### REQUIREMENT
State how many lines of the entries hold the string "noteSlots", and output nothing but that count.

### GIVEN INFORMATION
==============================

-- ==== Sys2Proof/Machine/Mach.lean ====
section
/-! DEFINITION. Winches, groups and emergency stops (chapter 17): group set-points and supervision, the stop sequences,
brakes, and the rules of the machinery words. Slack, snatch and hems run at the grid (Machine/Loop.lean). -/
namespace Sys2Proof.Machine

open Host (Outcome)

/-! ### Configuration -/

/-- An axis is a group member: VALID. -/
def grouped (a : AxisId) (s : State) : Bool := s.flag (machAddr a 0) 31
/-- GROUP and MEMBER of an axis. -/
def groupOf (a : AxisId) (s : State) : Nat := s.field (machAddr a 0) 24 4
/-- MEMBER of an axis. -/
def memberOf (a : AxisId) (s : State) : Nat := s.field (machAddr a 0) 16 3
/-- RATIO of an axis, Q2.14. -/
def ratioOf (a : AxisId) (s : State) : Int := sbits (s.word (machAddr a 3)) 0 16
/-- The axis is not enabled (AXIS_CTRL.EN). -/
def axisDisabled (a : AxisId) (s : State) : Bool := !s.flag (axisAddr a 0) 31
/-- ALIGN_OK of an axis. -/
def alignOk (a : AxisId) (s : State) : Bool := s.flag (axisAddr a 1) 20
/-- The position of an axis in µm: count × MACH_POS_SCALE / 1,000, to nearest (R433). -/
def posUm (a : AxisId) (s : State) : Int :=
  roundDivI (s.axes[a].pos * (s.word (machAddr a 1)).toNat) 1000

/-! ### Group entries (R434–R436) -/

/-- LEADER and MODE of a group entry (Table 17.1). -/
def entryLeads (e : GroupEntry) : Bool := e.flags.getLsbD 0
/-- MODE of a group entry: true position lock. -/
def entryLocks (e : GroupEntry) : Bool := e.flags.getLsbD 1

/-- The axes of this node in a group. -/
def groupAxes (g : Nat) (s : State) : List AxisId := allAxes.filter fun a => grouped a s && decide (groupOf a s = g)
/-- The groups this node holds a member of. -/
def ownGroups (s : State) : List Nat := ((allAxes.filter fun a => grouped a s).map fun a => groupOf a s).eraseDups

/-- A valid entry in a node's slot is that of a member. -/
def entryNames (node : Nat) (e : GroupEntry) (m : Member) : Bool :=
  e.valid && decide (m.node = node) && decide (m.entry.group = e.group) && decide (m.entry.member = e.member)

/-- A received entry of a group is noted for its member; a lost member stays lost (R436). -/
def noteEntry (node : Nat) (ms : List Member) (e : GroupEntry) : List Member :=
  if ms.any (entryNames node e) then
    ms.map fun x => if entryNames node e x then { x with entry := e, absent := 0 } else x
  else if e.valid then ms ++ [⟨node, e, 0, false⟩]
  else ms

/-- A node's slot of the cycle: its entries, and one more absent cycle of its members without one (R436). A slot that
carries a budget tells nothing of them. -/
def noteSlot (node : Nat) (x : NodeSlot) (ms : List Member) : List Member :=
  if x.present && x.budget.isSome then ms
  else
    let es := if x.present then [x.entryA, x.entryB] else []
    es.foldl (noteEntry node) (ms.map fun m =>
      if m.node = node && !es.any (fun e => entryNames node e m) then { m with absent := m.absent + 1 } else m)

/-- All slots of a cycle, from node n on. -/
def noteSlots : Nat → List NodeSlot → List Member → List Member
  | _, [], ms => ms
  | n, x :: xs, ms => noteSlots (n + 1) xs (noteSlot n x ms)

/-- ABSENT_N as the group's first member on this node sets it, 1–16 (R436). -/
def absentN (g : Nat) (s : State) : Nat :=
  match groupAxes g s with
  | a :: _ => clampN 1 16 (s.field (machAddr a 0) 0 5)
  | [] => 16

/-- The members of a group absent beyond ABSENT_N are lost: GROUP_MEMBER_LOST and a category 1 stop; a stop that runs goes
on without the member (R436, R446). -/
def loseMembers (g : Nat) (s : State) : State :=
  let gone (m : Member) : Bool := decide (m.entry.group.val = g) && !m.lost && decide (absentN g s < m.absent)
  match s.mach.members.filter gone with
  | [] => s
  | l =>
    let s := { s with mach := { s.mach with
      members := s.mach.members.map fun m => if gone m then { m with lost := true } else m } }
    let s := forAll (fun m => record 0xA001 g m.entry.member) l s
    onlyIf s.mach.stop.isNone (raiseStop 1 0xA001 (groupAxes g s).head?) s

/-- A group is enabled again: with all its members present, the lost ones return (R436). -/
def regroup (g : Nat) (s : State) : State :=
  if s.mach.members.all fun m => decide (m.entry.group.val ≠ g) || decide (m.absent = 0) then
    { s with mach := { s.mach with members := s.mach.members.filter fun m => decide (m.entry.group.val ≠ g) } }
  else s

/-- The present members of a group: those not lost. -/
def present (g : Nat) (s : State) : List Member :=
  s.mach.members.filter fun m => decide (m.entry.group.val = g) && !m.lost

/-- The entries of a group disagree: on MODE, with two leaders or none, or a shared MEMBER index (R435). -/
def clashes (p : List Member) : Bool :=
  let es := p.map (·.entry)
  !es.isEmpty && (decide ((es.filter entryLeads).length ≠ 1) ||
    (es.any entryLocks && es.any fun e => !entryLocks e) ||
    decide ((es.map (·.member)).eraseDups.length ≠ es.length))
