/-- The POISON answered to the reads of a row: store blocks of the slots that cover it, compensation words, reference words of up to three
pixels (R290). -/
def rowPoison (y : Nat) (s : State) : List (Nat × Nat × Nat) :=
  let stored := ((List.finRange 2).map fun k => match slotLine k y s with
    | some (b, sy) =>
      ((List.range ((s.field (slotWord k 2) 0 13 + 15) / 16)).filter fun j => (storedBlock k b sy j s).isNone).map fun j =>
        (k.val, sy, j)
    | none => []).flatten
  let bad (a n : Nat) : Bool := (fetchedBytes a n s).isNone
  let columns (tag : Nat) (p : Nat → Bool) : List (Nat × Nat × Nat) := ((List.range (panelW s)).filter p).map fun x => (tag, y, x)
  let words := if bit (s.shownWord 0x2807) 0 then columns 2 fun x => bad (compAddr y x s) 4 else []
  let refs := if overdriveOn s && s.panel.refValid then
      columns 3 fun x => (decide (x = 0) || decide ((refAt y x s).2 = 0)) && bad (refAt y x s).1 8
    else []
  (stored ++ words ++ refs).eraseDups

/-- The slot that a POISON event names in the fault record. -/
def poisonUnit (e : Nat × Nat × Nat) : Nat := if e.1 = 1 then 1 else 0

/-- POISON of some rows, told from outside or answered to their reads, is counted and reported, once for each event (R290). -/
def notePoison (events : List (Nat × Nat × Nat)) (s : State) : State :=
  let fresh := events.filter fun e => !s.panel.poison.contains e
  let s := forAll (fun e s => recordLimited 0x5003 (poisonUnit e) 0 (s.countUp 0x2834 0 32)) fresh s
  s.updPanel fun p => { p with poison := p.poison ++ fresh }

/-- POISON that a command tells of some rows is noted; the reads of their pixels then take in the lines above (R290). -/
def givenPoison (ys : List Nat) (given : List (Nat × Nat)) (s : State) : State :=
  notePoison ((ys.map fun y => outsidePoison y given s).flatten.eraseDups) s

/-- The rows of a packet are produced: POISON is counted and reported (R290), the tables are read, the chain runs, and with overdrive the
targets are kept. -/
def produceRows (ys : List Nat) (s : State) : State :=
  let s := notePoison ((ys.map fun y => rowPoison y (inEffect s)).flatten) s
  let s := readTables ys s
  let rows := ys.map fun y => (y, outRow y (inEffect s))
  let s := if overdriveOn s then forAll keepReference ys s else s
  let s := dropReads (s.updPanel fun p => { p with out := rows })
  { s with free := s.free + 2 ^ 17 }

==============================

### RESPONSE BOX
2